Tesla has substantial influence on the automotive industry, and that’s pretty remarkable for a business that’s only been making cars for 12 years. The company has not only shown that cars can be driven by batteries and still be cool, but other, more subtle aspects are changing. For starters, cars don’t need buttons and knobs for every function. Other car companies are embracing streamlined designs, simply because Tesla has shown that they are just as successful, if not more, as all those irritating buttons that used to dominate car interiors.
In addition to those subtle details, the overall market penetration of the EV sector can essentially be attributed to the mass appeal of Tesla. Tesla has a great “brand,” though Elon Musk has always said that branding is stupid. For once, people believed that EVs were these moaning cars that could only go 80 miles before you had to plug it in again. Tesla, however, is different. Tesla has a mystique about it, a certain attraction to the brand. People look at Teslas for $35,000 the same way they do Lamborghini for $200,000.
But the fact that car companies that have been around for over 100 years are chasing after a 12-year-old car company run by a guy who likes video games, goofy jokes, and is more engaging with followers than any other CEO on the planet is what could be more amazing about Tesla than its appeal to customers.

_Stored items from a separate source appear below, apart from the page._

-- ==== Sys2Proof/Tests/Slice0.lean ====
section
/-! SUPPORT. Tests of the model: words of the spec's encodings, terms that are not well-formed, results that follow from
the rules by hand, and states that meet the premises of the statements together. -/

namespace Sys2Proof.Tests

open Sys2Proof.Machine

-- one theorem after the other: each evaluates large terms
set_option Elab.async false

/-! ## Words -/

/-- Each word is what its engine decodes to its instruction, which encodes back to the word and is well-formed. -/
def reads (l : List (Eng × W32 × Instr)) : Bool :=
  l.all fun x => (match decode x.1 x.2.1 with
    | .ok i => decide (i = x.2.2)
    | .error _ => false) && decide (encode x.2.2 = some x.2.1) && x.2.2.wf x.1


/-! ## A small state -/

/-- Entries of a row stream and of a word stream: 0x01 in every byte, and 3. -/
def onesRow : Row := BitVec.ofNat 1024 (natOfBytes (List.replicate 128 1))

/-- A stream that engine `e` pops or pushes. -/
def benchStream (prod cons : Eng) (row : Bool) (q : List Row) : Stream :=
  { bind := some { prod, cons, row }, q, incoming := [], popped := 0, reserved := 0 }

/-- The other side of a stream. -/
def peerOf (e : Eng) : Eng := if e = .a then .v else .a

/-- A walk over two rows from `base` on. -/
def benchWalk (u : WalkUser) (dir : Bool) (base : Nat) : Walk :=
  { user := u
    record := some { base, dir, track := false, cyclic := true, levels := 1, window := 0, count := #v[64, 1, 1, 1],
                     stride := #v[128, 0, 0, 0], lo := 0, hi := 0x200000 }
    step := 0, fstep := 0, credit := 0, creditIn := 0 }

/-- A job of core 0 with C and engine `e`, at the word of `bench`: `e` may pop the word stream 1 and the row stream 3 and push the word
stream 2 and the row stream 4; walk 0 is read and walk 1 is written by V or M; a loop level and a return address are open. -/
def benchJob (e : Eng) : Job :=
  let j := Job.blank 0 0 0x1000
  let p := peerOf e
  let ls : List LoopLvl := [{ first := 0x0FF8, last := 0x1040, left := 2 }]
  let r : Ras := { pos := Vector.replicate 16 0x2000, held := 1, spilled := 0, win := 0 }
  let u := if e = .v then WalkUser.v else .m
  let bare := Stream.init
  { j with
    hasA := decide (e = .a), hasV := decide (e = .v), hasM := decide (e = .m)
    c := { j.c with arch := { j.c.arch with loops := ls, ras := r }, cmp := some { reach := 0, stalled := false, agreed := true } }
    a := { j.a with loops := ls, ras := r }
    v := { j.v with loops := ls, masks := [0xFF] }
    m := { j.m with loops := ls }
    streams := #v[bare, benchStream p e false [3, 5], benchStream e p false [], benchStream p e true [onesRow, 0],
      benchStream e p true [], bare, bare, bare, bare, bare, bare, bare, bare, bare, bare, bare]
    walks := #v[benchWalk u false 0, benchWalk u true 0x100000, benchWalk u false 0x80000, Walk.init, benchWalk u false 0x180000,
      Walk.init, Walk.init, Walk.init] }

/-- A card of 128 zero bytes but for the counters that it does not have. -/
def benchCard : Card :=
  { raw := 0xFFFFFFFFFFFFFFFF * 2 ^ 224, home := 0, ctx := 0, queue := 0, steward := false, wsem := none, ssem := none, args := none,
    phase := .running, age := 0, rounds := 0, promoted := false, stolen := false, metered := 0, settled := 0, vars := none,
    launched := true, capSince := none, readySince := none, ended := none, recordDone := false, recEnts := none, recorded := false,
    compDue := none, migrations := [], page := none, pageFails := [], seed := none, away := false, cores := [0],
    charge := 0, escaped := false, escapedAt := 0, staged := [], sigs := [], replays := 0, lastCause := 0, faults := 0,
    joule := 0, start := 0, levlo := 6, levhi := 6, jobid := 0,
    sel := { phase := 0, tier := 0, ecl := 0, approx := 0, dg := false, valid := false, slot := 0 },
    status := 0, sigdrop := false, comp := none, images := [], stopCause := 0, save := 0 }

/-- A partition of cluster 0 with VF 0. -/
def benchDesc : PartDesc :=
  { clmask := 1, vfbase := 0, vfn := 1, ctxtab := 0x10000, stopbase := 0x20000, prqbase := 0x30000, prqn := 16, replaylim := 2 }

/-- A translation of a page to the frame of the same number. -/
def benchEnt (n : Nat) (ex : Bool) : TlbEnt :=
  { ctx := 0, vpage := n, frame := n, size := 0, kind := 0, rd := true, wr := !ex, ex }

/-- A line of context 0. -/
def benchLine : Line := { data := onesRow, dirty := false, poison := none, ctx := 0, mesi := .i, age := 0, writer := none, wrote := 0 }

/-- Core 0 runs the job `f (benchJob e)` of a running card of context 0, and engine `e` is in turn. Page 2 can be read and
written, and its first line is present. -/
def bench (e : Eng) (f : Job → Job) : State :=
  let s := State.reset
  let s1 := s.setCore 0 { s.core 0 with job := some (f (benchJob e)), tlb := [benchEnt 1 true, benchEnt 2 false] }
  let s2 := s1.setPart 0 { s1.part 0 with desc := some benchDesc }
  let s3 := s2.setCtx 0 { s2.ctx 0 with
    tdi := .run, cardq := 16, key := { (s2.ctx 0).key with cur := some 1, curGen := 1, ide := some 1 }, semmap := [(5, 6)] }
  let s4 := s3.setCluster 0 { s3.cluster 0 with cards := [(0, benchCard)] }
  { s4 with
    stage := .ready, turn := .eng 0 e
    lines := [(0x1000 / 128, benchLine), (0x2000 / 128, benchLine)]
    sealMeta := [(2, { tag := 0, ver := 1, state := 1, kgen := 1, ctx := 0 })] }

/-- The instruction issues. -/
def issuesB (s : State) (e : Eng) (i : Instr) : Bool :=
  decide (s.turn = .eng 0 e) && match s.job 0 with
    | some j => j.has e && decide (gate s 0 j e i = .go) && !s.adderTrap 0 j i
    | none => false

theorem issues_of_issuesB {s : State} {e : Eng} {i : Instr} (h : issuesB s e i = true) :
    ∃ j, s.job 0 = some j ∧ Issues s 0 e j i := by
  cases hj : s.job 0 with
  | none => simp [issuesB, hj] at h
  | some j =>
    simp only [issuesB, hj, Bool.and_eq_true, decide_eq_true_eq, Bool.not_eq_true'] at h
    exact ⟨j, rfl, ⟨⟨h.1, hj, h.2.1.1⟩, h.2.1.2, h.2.2⟩⟩

/-- The job of core 0. -/
def jobOf (s : State) : Job := (s.job 0).getD (Job.blank 0 0 0)

/-- The instruction issues, and the state and the job meet a premise. -/
def meets (e : Eng) (f : Job → Job) (i : Instr) (p : State → Job → Bool) : Bool :=
  issuesB (bench e f) e i && p (bench e f) (jobOf (bench e f))

/-- No further premise. -/
def any (_ : State) (_ : Job) : Bool := true

/-- No idle takes, and W = 0. -/
abbrev t0 : Tm := ⟨0, false⟩

theorem test_decode_common1 : reads [
    (.v, 0x01C00000, .nop ⟨3, true⟩),
    (.c, 0x0400012C, .idle ⟨0, false⟩ 300),
    (.m, 0x08030028, .atTake ⟨0, false⟩ (.reg 3) 40),
    (.v, 0x0C000205, .slate ⟨0, false⟩ true 5),
    (.a, 0x10000183, .rdv ⟨0, false⟩ 6 3),
    (.v, 0x14200C10, .loop ⟨0, false⟩ 2 3 16),
    (.c, 0x18102470, .loopr ⟨0, false⟩ 1 9 (.reg 7)),
    (.c, 0x1C7FFFFE, .br 0x7FFFFE),
    (.a, 0x2004FFFC, .bz (.reg 4) 0xFFFC),
    (.c, 0x2423000C, .bnz (.q 3) 12),
    (.a, 0x28400005, .call 0x400005),
    (.a, 0x2C001C00, .callr (.reg 7)),
    (.c, 0x2C000001, .ret),
    (.c, 0x2C000002, .lbrk),
    (.c, 0x30018020, .add ⟨0, false⟩ (.reg 1) (.q 0) (.reg 2)),
    (.a, 0x30027831, .sub ⟨0, false⟩ (.reg 2) (.reg 30) (.reg 3)),
    (.v, 0x31037442, .mul ⟨2, false⟩ (.reg 3) (.reg 29) (.reg 4))] = true := by
  decide +kernel

theorem test_decode_common2 : reads [
    (.m, 0x31C48C53, .mulh ⟨3, true⟩ (.reg 4) (.q 3) (.reg 5)),
    (.c, 0x30056C64, .mulhn ⟨0, false⟩ (.reg 5) (.reg 27) (.reg 6)),
    (.a, 0x30066875, .and ⟨0, false⟩ (.reg 6) (.reg 26) (.reg 7)),
    (.v, 0x33079886, .or ⟨6, false⟩ (.reg 7) (.q 6) (.reg 8)),
    (.m, 0x33C86097, .xor ⟨7, true⟩ (.reg 8) (.reg 24) (.reg 9)),
    (.c, 0x30095CA8, .shl ⟨0, false⟩ (.reg 9) (.reg 23) (.reg 10)),
    (.a, 0x300AA4B9, .shr ⟨0, false⟩ (.reg 10) (.q 9) (.reg 11)),
    (.v, 0x310B54CA, .sra ⟨2, false⟩ (.reg 11) (.reg 21) (.reg 12)),
    (.m, 0x31CC50DB, .min ⟨3, true⟩ (.reg 12) (.reg 20) (.reg 13)),
    (.c, 0x300DB0EC, .max ⟨0, false⟩ (.reg 13) (.q 12) (.reg 14)),
    (.a, 0x300E48FD, .minn ⟨0, false⟩ (.reg 14) (.reg 18) (.reg 15)),
    (.v, 0x330F450E, .maxn ⟨6, false⟩ (.reg 15) (.reg 17) (.reg 16)),
    (.c, 0x3007209F, .mad ⟨0, false⟩ (.reg 7) (.reg 8) (.reg 9)),
    (.a, 0x34051A70, .slt ⟨0, false⟩ (.reg 5) (.reg 6) (.q 7)),
    (.a, 0x34051A71, .sltn ⟨0, false⟩ (.reg 5) (.reg 6) (.q 7)),
    (.a, 0x34051A72, .seq ⟨0, false⟩ (.reg 5) (.reg 6) (.q 7)),
    (.a, 0x34051A73, .sel ⟨0, false⟩ (.reg 5) (.reg 6) (.q 7))] = true := by
  decide +kernel

theorem test_decode_common3 : reads [
    (.m, 0x34C51804, .clz ⟨1, true⟩ (.reg 5) (.reg 6)),
    (.m, 0x34C51805, .popc ⟨1, true⟩ (.reg 5) (.reg 6)),
    (.m, 0x34C51806, .mov ⟨1, true⟩ (.reg 5) (.reg 6)),
    (.c, 0x38051BFF, .addi ⟨0, false⟩ (.reg 5) (.reg 6) 0x3FF),
    (.c, 0x3C051BFF, .andi ⟨0, false⟩ (.reg 5) (.reg 6) 0x3FF),
    (.c, 0x40051BFF, .ori ⟨0, false⟩ (.reg 5) (.reg 6) 0x3FF),
    (.c, 0x44051BFF, .xori ⟨0, false⟩ (.reg 5) (.reg 6) 0x3FF),
    (.a, 0x48051821, .shli ⟨0, false⟩ (.reg 5) (.reg 6) 33),
    (.a, 0x48051921, .shri ⟨0, false⟩ (.reg 5) (.reg 6) 33),
    (.a, 0x48051A21, .srai ⟨0, false⟩ (.reg 5) (.reg 6) 33),
    (.v, 0x4F858001, .movi ⟨7, false⟩ (.reg 5) 0x8001),
    (.c, 0x50051234, .movhi ⟨0, false⟩ (.reg 5) 0x1234),
    (.c, 0x54040001, .mfs ⟨0, false⟩ (.reg 4) 1),
    (.v, 0x5800180E, .mts ⟨0, false⟩ (.reg 6) 14)] = true := by
  decide +kernel

theorem test_decode_c1 : reads [
    (.c, 0x80021462, .pcmp 2 (.reg 5) (.reg 6) .lt),
    (.c, 0x80021465, .pcmp 2 (.reg 5) (.reg 6) .gen),
    (.c, 0x85810FFC, .pcmpi .ge 1 (.reg 3) 0x3FC),
    (.c, 0x88010833, .plog 1 2 3 .andn),
    (.c, 0x8C042400, .pmovToPred 4 (.reg 9)),
    (.c, 0x8C091001, .pmovFromPred (.reg 9) 4),
    (.c, 0x90050010, .bp 5 16),
    (.c, 0x9406FFFF, .bnp 6 0xFFFF),
    (.c, 0x98041463, .selp (.reg 4) (.reg 5) (.reg 6) 3),
    (.c, 0x9C002405, .sig (.reg 9) 5),
    (.c, 0xA0000001, .endJob 1),
    (.c, 0xA400BEEF, .trap 0xBEEF),
    (.c, 0xA8000000, .eret),
    (.c, 0xAC020003, .bqry (.reg 2) 3),
    (.c, 0xB0020001, .joule (.reg 2) true),
    (.c, 0xB4008803, .varreg 2 3),
    (.c, 0xB8000001, .thrack .downgrade)] = true := by
  decide +kernel

theorem test_decode_c2 : reads [
    (.c, 0xBC02000F, .eclass (.reg 2) 15),
    (.c, 0xC0000201, .phase 513),
    (.c, 0xC4032800, .preempt (.reg 3) (.reg 10)),
    (.c, 0xC8032800, .qsusp (.reg 3) (.reg 10)),
    (.c, 0xCC032800, .qres (.reg 3) (.reg 10)),
    (.c, 0xD0001050, .semmap (.reg 4) (.reg 5)),
    (.c, 0xD4032800, .drainm (.reg 3) (.reg 10)),
    (.c, 0xD8001050, .rseed (.reg 4) (.reg 5)),
    (.c, 0xDC000000, .yield)] = true := by
  decide +kernel

theorem test_decode_a1 : reads [
    (.a, 0x81810BF8, .ald .n16 (.reg 1) (.reg 2) 0x3F8),
    (.a, 0x86810808, .ast .w64 (.reg 1) (.reg 2) 8),
    (.a, 0x88240880, .ard 4 (.reg 2) 128),
    (.a, 0x8C250880, .awr 5 (.reg 2) 128),
    (.a, 0x90240860, .afill 4 (.reg 2) 6),
    (.a, 0x94240870, .adrain 4 (.reg 2) 7),
    (.a, 0x98030810, .wset 3 (.reg 2) 16),
    (.a, 0x9C0303FF, .wadv 3 1023),
    (.a, 0xA0010839, .gld .s8 (.reg 1) (.reg 2) (.reg 3) 9),
    (.a, 0xA6210839, .gst .w32 (.q 1) (.reg 2) (.reg 3) 9),
    (.a, 0xAA240A39, .ggath .w32 4 (.reg 2) (.q 3) 9),
    (.a, 0xAD240A39, .gscat .s16 4 (.reg 2) (.q 3) 9),
    (.a, 0xB3820E79, .aamo .maxn (.reg 2) (.reg 3) .die .acqrel true 9),
    (.a, 0xB4020F29, .acas (.reg 2) (.reg 3) .system .acq false 9),
    (.a, 0xB8020CD9, .aswp (.reg 2) (.reg 3) .job .rel true 9),
    (.a, 0xBD820D00, .samo .xor (.reg 2) (.reg 3) .cluster .rlx false),
    (.a, 0xC1020FFE, .rst .s16 (.reg 2) (.reg 3) 0x3FE)] = true := by
  decide +kernel

theorem test_decode_a2 : reads [
    (.a, 0xC4820C01, .rld .n8 (.reg 2) (.reg 3) 1),
    (.a, 0xC8020C20, .binit (.reg 2) (.reg 3) 32),
    (.a, 0xCC000C20, .barr (.reg 3) 32),
    (.a, 0xD0020C20, .bwait (.reg 2) (.reg 3) 32),
    (.a, 0xD4020C20, .btest (.reg 2) (.reg 3) 32),
    (.a, 0xD8180001, .fenceAcq .island 1),
    (.a, 0xD8210002, .fenceRel .die 2),
    (.a, 0xD82A0003, .fenceFull .device 3),
    (.a, 0xD8330004, .fenceAsync .system 4),
    (.a, 0xDC020C00, .tlbp (.reg 2) (.reg 3)),
    (.a, 0xE0000830, .tlbinvPage (.reg 2) (.reg 3)),
    (.a, 0xE0000831, .tlbinvCtx (.reg 2) (.reg 3)),
    (.a, 0xE0000832, .tlbinvAll (.reg 2) (.reg 3)),
    (.a, 0xE4000800, .l1opLine (.reg 2)),
    (.a, 0xE4000801, .l1opAll (.reg 2)),
    (.a, 0xE8800839, .pref true (.reg 2) (.reg 3) 9)] = true := by
  decide +kernel

theorem test_decode_v1 : reads [
    (.v, 0x81028850, .vadd ⟨2, false⟩ (.reg 2) (.q 2) (.reg 5) .s8),
    (.v, 0x85C38C61, .vsub ⟨3, true⟩ (.reg 3) (.q 3) (.reg 6) .n8),
    (.v, 0x8A049076, .vmul ⟨4, false⟩ (.reg 4) (.q 4) (.reg 7) .h),
    (.v, 0x8EC59482, .vmadd ⟨5, true⟩ (.reg 5) (.q 5) (.reg 8) .s16),
    (.v, 0x93069897, .vmin ⟨6, false⟩ (.reg 6) (.q 6) (.reg 9) .bf),
    (.v, 0x97C79CA8, .vmax ⟨7, true⟩ (.reg 7) (.q 7) (.reg 10) .f),
    (.v, 0x9808A0B3, .vadds ⟨0, false⟩ (.reg 8) (.q 8) (.reg 11) .n16),
    (.v, 0x9CC9A4CC, .vand ⟨1, true⟩ (.reg 9) (.q 9) (.reg 12) .b1),
    (.v, 0xA10AA8D4, .vor ⟨2, false⟩ (.reg 10) (.q 10) (.reg 13) .s32),
    (.v, 0xA5CBACE5, .vxor ⟨3, true⟩ (.reg 11) (.q 11) (.reg 14) .n32),
    (.v, 0xAA0CB0F2, .vshl ⟨4, false⟩ (.reg 12) (.q 12) (.reg 15) .s16),
    (.v, 0xAECDB501, .vshr ⟨5, true⟩ (.reg 13) (.q 13) (.reg 16) .n8),
    (.v, 0xB7CFBD28, .vfma ⟨7, true⟩ (.reg 15) (.q 15) (.reg 18) .f),
    (.v, 0xBCD1854A, .vsel ⟨1, true⟩ (.reg 17) (.q 1) (.reg 20) .e5),
    (.v, 0xC5D38D69, .vqmx ⟨3, true⟩ (.reg 19) (.q 3) (.reg 22) .e4),
    (.v, 0xCA14917A, .vdqmx ⟨4, false⟩ (.reg 20) (.q 4) (.reg 23) .e5),
    (.v, 0xCED59586, .vscl ⟨5, true⟩ (.reg 21) (.q 5) (.reg 24) .h)] = true := by
  decide +kernel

The fact of the matter is, Tesla changed the game. Although they may not have invented the first electric vehicle, the concept was made better by them. While they might not be the first company to produce a semi-autonomous vehicle, they have improved the concept. And although the first battery that ever went into an EV might not have been designed, they made the concept better.

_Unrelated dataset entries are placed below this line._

-- ==== Sys2Proof/Machine/Dispatch.lean ====
section
/-!
DEFINITION. The table of meanings: one arm per instruction (40_dispatch.md R123).
-/

namespace Sys2Proof.Machine

open Sys2Proof

-- The effect of an accepted request that decodes to an instruction (R120).
def exec (i : Instr) (s : State) : Host.Outcome State Fault Refusal :=
  match i with
  | .readCoils u a c x => Sys2Proof.Machine.execReadCoils u a c x s
  | .readDiscreteInputs u a c x => Sys2Proof.Machine.execReadDiscreteInputs u a c x s
  | .readHoldingRegisters u a c x => Sys2Proof.Machine.execReadHoldingRegisters u a c x s
  | .readInputRegisters u a c x => Sys2Proof.Machine.execReadInputRegisters u a c x s
  | .writeSingleCoil u a v x => Sys2Proof.Machine.execWriteSingleCoil u a v x s
  | .writeSingleRegister u a v x => Sys2Proof.Machine.execWriteSingleRegister u a v x s
  | .writeMultipleCoils u a c n p => Sys2Proof.Machine.execWriteMultipleCoils u a c n p s
  | .writeMultipleRegisters u a c n p => Sys2Proof.Machine.execWriteMultipleRegisters u a c n p s

end Sys2Proof.Machine
end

Everybody is hopping on board now. Do you think that, if Tesla never existed, Volkswagen, GM, Ford, and others would be developing EV tech?
Reviews and examples of the Full Self-Driving Beta have flooded Tesla news this week. It’s been out for about a week and a half, and in a number of settings and environments we’ve seen the self-driving function. We all know this is a rough draft of what will be published to more owners in a few months, and we know there will be critiques and criticisms about what should have been done better by Tesla.
Consumer Reports is saying that Tesla Autopilot is a “distant-second” to GM’s Super Cruise. The Tesla community has come to believe that mainstream newspapers and journalism outlets will side with other firms.
Interestingly, before Tesla’s FSD Beta was released, Super Cruise wasn’t widely talked about by media outlets. Now, it is important to consider the fact that GM has this all-capable Super Cruise, which is so much better than Autopilot. If that was the case, why didn’t anyone ever discuss Super Cruise before then?
Batteries are another example of Tesla “leading the herd” and directing other car manufacturers. All outside the community was skeptical when Tesla began talking about a million-mile battery a few months ago. Telling friends and family about their inventions was like trying to persuade them that Santa Claus is real. They just didn’t buy it.
GM then claimed that they were closer than ever before to a million-mile battery. Have they outlined their plan? Have they said where they’ve been sourcing material from? No. They just said, “We have a battery. It’s better than Tesla’s.” That’s it, and everyone outside the community bought it.
What does Tesla do? They hold an event devoted to batteries and cell development. It was something to admire to show the latest 4680 cells, to break down how it would be better yet more affordable, and how it would be on par with gas car costs. However, people still didn’t believe it after seeing the cell, how they were building it, and explaining that it was already being produced right down the street from Fremont.
GM was all talk, and it was believable. Tesla showed it, and it was unbelievable.
Before ever admitting that what Tesla is doing is revolutionary in any sense of the word, the media will go for what is common and side with the proven and long-lasting carmakers. With FSD, we see that, with Super Cruise, Tesla is head and shoulders above GM. However, GM continues to offer credit to these MSM sources, saying that Super Cruise is better than Autopilot, and it is comparable.
I know this is probably due to money, it usually is. But the truth is that Tesla has made all of these topics important, and the business just doesn’t get any credit. Tesla has made EVs important, but even if their technology doesn’t even exist yet, other car companies are getting the hype. Tesla has made the creation of battery cells important, but other businesses get the credit and attention, even if they don’t have an EV in production. Tesla turned self-driving vehicles into a possibility.
The truth is that legacy car manufacturers are becoming important to the name of Tesla because they adopt whatever Tesla does. If Tesla did not exist, none of these car companies would have changed their strategies. This is all evidence that Tesla is the planet’s most powerful auto maker, and everyone is chasing them.
It is more than just customers who have an impact. It is about an industry as a whole, which, according to a former GM executive, is now being dominated by a corporation that was “graveyard bound.” Now, GM is chasing after the little man, along with the rest of the automotive world.